Все трое - мамаша Кутцнер, дядюшка Ксавер, боксер Алоис Кутцнер, сидя вместе, с благодушным удовлетворением ели, копченое мясо и тушеный картофель. Они заговаривали друг с другом, но почти не слушали ответов собеседника и в свою очередь отвечали полусловами. Каждый из них был поглощен собственными мыслями. Дядя Ксавер думал о грандиозном деле, которое он завтра доведет до благополучного конца, мамаша Кутцнер - об одном обеде, много лет назад, когда также было подано копченое мясо. В то время ее сын Руперт был еще мал; когда подали копченое мясо, мальчика не оказалось на месте, и они напрасно ждали его, Руперт в тот день, как выяснилось впоследствии, подставил ножку одному из школьных товарищей, так что тот, упав, получил тяжелые повреждения, после этого Руперт удрал и боялся показаться домой. В конце концов, сильно проголодавшись, он все же явился домой. А теперь вот он стал таким большим человеком, что сделал нокаут французу Пуанкаре. Боксер Алоис Кутцнер в это время думал об освобождении короля Людвига II. Так сидели они вместе, тихо беседовали, ели, пока на дне посуды не показались горчанка и эдельвейс.

13. БАВАРСКИЕ ПАЦИЕНТЫ

Писатель доктор Лоренц Маттеи пришел навестить писателя доктора Иозефа Пфистерера. С Пфистерером случился удар; состояние его было тяжелое; вряд ли ему суждено было дожить до конца года. Доктор Маттеи по дороге думал о том, как мало, в сущности, выносливы его крепкие баварцы. Вот скрутило здоровенного Пфистерера, с гигантом Кленком тоже дело плохо, Да и он сам, Маттеи, основательно сдал.

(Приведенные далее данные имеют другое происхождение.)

/-! Configuration (R339, R344, R347) -/

def dfield512 (d : Nat) (lo w : Nat) : Nat := d / 2 ^ lo % 2 ^ w
/-- A descriptor of a compressed buffer: none where it fails its check, `some none` where it frees the entry. -/
def cbufOf (d : Nat) : Option (Option CBuf) :=
  let f := dfield512 d
  if f 63 1 = 0 then some none
  else
    let p := f 48 4
    let r := f 52 2
    let m := (8 * p + 2 ^ (r + 1) - 1) / 2 ^ (r + 1)
    let k : CBuf := ⟨f 0 32, f 32 16, p, m, r⟩
    if f 64 448 = 0 ∧ f 54 9 = 0 ∧ r ≠ 3 ∧ 1 ≤ p ∧ p ≤ 12 ∧ 1 ≤ k.n ∧ k.n ≤ 4096 ∧ k.base % 128 = 0 ∧
        k.base + k.n * k.slotBytes ≤ 0x400000 then some (some k)
    else none
def CBuf.range (k : CBuf) : Range := ⟨.ab, k.base, k.base + k.n * k.slotBytes⟩
/-- An incomplete command touches the range. -/
def State.rangeBusy (s : State) (r : Option Range) : Bool :=
  match r with
  | some r => s.pre.commands.any fun c => s.incomplete c && (c.reads ++ c.writes).any r.overlaps
  | none => false
def execTcfg (q : Qual) (a : Reg) (e : Fin 8) (s : State) : Result :=
  .next (if s.acts q then
    withDescriptor (s.rg a) (fun d s =>
      let new := cbufOf d
      let ranges := [(s.pre.cbufs[e]).map CBuf.range, (new.bind id).map CBuf.range]
      if ranges.any s.rangeBusy then s.holdFor .stall
      else match new with
        | none => s.raise .illegalOp (s.rg a)
        | some k =>
          let clash := match k with
            | some x => (List.finRange 8).any fun j => j != e && (match s.pre.cbufs[j] with | some y => x.range.overlaps y.range | none => false)
            | none => false
          if clash then s.raise .illegalOp (s.rg a) else s.modMe fun b => { b with cbufs := b.cbufs.set e k }) s
  else s)
def pinnedOf (d : Nat) : Option (Option (Nat × Nat)) :=
  let f := dfield512 d
  if f 128 1 = 0 then some none
  else if f 129 383 = 0 ∧ f 56 8 = 0 ∧ f 64 64 % 128 = 0 ∧ 128 ≤ f 64 64 ∧ f 64 64 ≤ 16777216 ∧ f 0 56 % 128 = 0 then some (some (f 0 56, f 64 64))
  else none
def pinnedRange (p : Nat × Nat) : Range := ⟨.glb, p.1, p.1 + p.2⟩
def execTcfgPinned (q : Qual) (a : Reg) (s : State) : Result :=
  .next (if s.acts q then
    withDescriptor (s.rg a) (fun d s =>
      let new := pinnedOf d
      let ranges := [s.pre.pinned.map pinnedRange, (new.bind id).map pinnedRange]
      if ranges.any s.rangeBusy then s.holdFor .stall
      else match new with
        | none => s.raise .illegalOp (s.rg a)
        | some k => (s.modMe fun b => { b with pinned := k }).pinRegion s.pre.sys.asn (k.getD (0, 0)).1 (k.getD (0, 0)).2) s
  else s)
/-- The status word of R340. -/
def TransformUnit.word (k : TransformUnit) : BitVec 64 :=
  let w (x : TransformOp) (busy : Bool) : BitVec 64 :=
    BitVec.ofNat 24 x.done ++ 0#29 ++ b4 (x.tok.getD 0) ++ BitVec.ofBool x.tok.isSome ++ BitVec.ofNat 3 x.kind.val ++
      BitVec.ofBool (!busy && k.faulted) ++ 0#1 ++ BitVec.ofBool busy
  match k.op, k.last with
  | some x, _ => w x true
  | none, some x => w x false
  | none, none => 0
def execTstat (q : Qual) (a : Reg) (u : Fin 4) (s : State) : Result :=
  .next (if s.acts q then s.wg a (s.unit u).word else s)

Он застал Пфистерера в глубоком вольтеровском кресле. Ноги его, несмотря на жару, были закутаны одеялом из верблюжьей шерсти. Рыжая с проседью борода, густые кудри казались серыми и грязными. Доктор Маттеи старался по возможности смягчить свое злое, мопсообразное лицо, придать своему грубому голосу выражение сочувствия. Кругленькая, приветливая г-жа Пфистерер ходила по комнате, много говорила, жаждала сострадания, подкрепления своей надежды. Пфистерера тяготила эта атмосфера, свойственная комнате больного. Он лишь наполовину верил тому, что говорили врачи. Даже умный, проницательный доктор Морни Бернайс, лучший специалист по внутренним болезням, несмотря на свой явный анализ положения, ни в чем не мог убедить его. То, что свалило его, не было явлением физиологического порядка. Настоящей причиной, - Пфистерер не мог выразить ее словами, но чувствовал ее, она неотступно стояла перед ним, особенно по ночам, когда он беседовал сам с собой, настоящей причиной было горькое сознание, что он до пятьдесят пятого года своей жизни заблуждался, что на его родине царила неправда, что мир вообще вовсе не так прекрасен и уютен, как он представлял его себе и своим читателям.